The team found that if you keep zebrafish awake all night and then leave the lights off, they will make up for lost snoozing time. But if you keep them awake and then flip on the lights, they won't nap more during the next day, as mammals would1.
To find out what was causing this behaviour, Mignot and his colleagues looked at what happens when a mutation knocks out the only receptor for the sleep neuropeptide hypocretin (also known as orexin) in the zebrafish.
In mammals, such a gap in the hypocretin system causes narcolepsy, a syndrome featuring crushing daytime sleepiness and night-time insomnia as well as bouts of muscle collapse called cataplexy. But in the fish, this seems to cause only the night-time insomnia.

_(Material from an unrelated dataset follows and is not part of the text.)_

/-- An engine's atomic write in either space (R165, R404). -/
def anyAtoms (s : State) (ctx : Nat) (sib : List (Nat × Nat)) (vault : Bool) (a : Nat) (bs : List Byte) : State :=
  if vault then vaultPuts (clearDamage s a bs.length) a bs else spaceAtoms s ctx sib a bs

end Sys2Proof.Machine
end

Mignot says he thinks that light and the hormone it triggers - melatonin - suppress sleep in the fish so strongly, they overrule any 'sleep debt' from the night before. Unlike mammals, they only need their hypocretin system to regulate sleep at night. Physiological studies support this theory. Some birds seem to behave the same way, Mignot adds, hinting that light and melatonin-dominated day regulation might span the non-mammalian animal family tree.
"I do believe the role of light and melatonin came to a kind of crossroads. At some point it became less effective, and animals had to develop a different way to promote wakefulness," says Mignot.
The finding contradicts previous work that has found that hypocretin increases wakefulness during the day as well as at night in zebrafish - though this was in larvae rather than adults. "Further analysis of hypocretin-receptor mutants is needed to resolve these discrepancies," says Alexander Schier of Harvard University in Cambridge, Massachusetts, one of the authors of the previous study.
He says he would like to see much more work done across the animal kingdom, to create an evolutionary tree of sleep. He's going to stick with his zebrafish for now, he adds, but he would love to study the same system in an animal such as a platypus - from the most ancient and reptile-like family of mammals. "I would dream to do this in a monotreme, to find out if we could have a narcoleptic platypus."
The narcoleptic dogs, incidentally, are no longer an active area of research - the dogs have all been retired into private life. "We have one last dog, and he was just adopted," says Mignot. "He's now mine."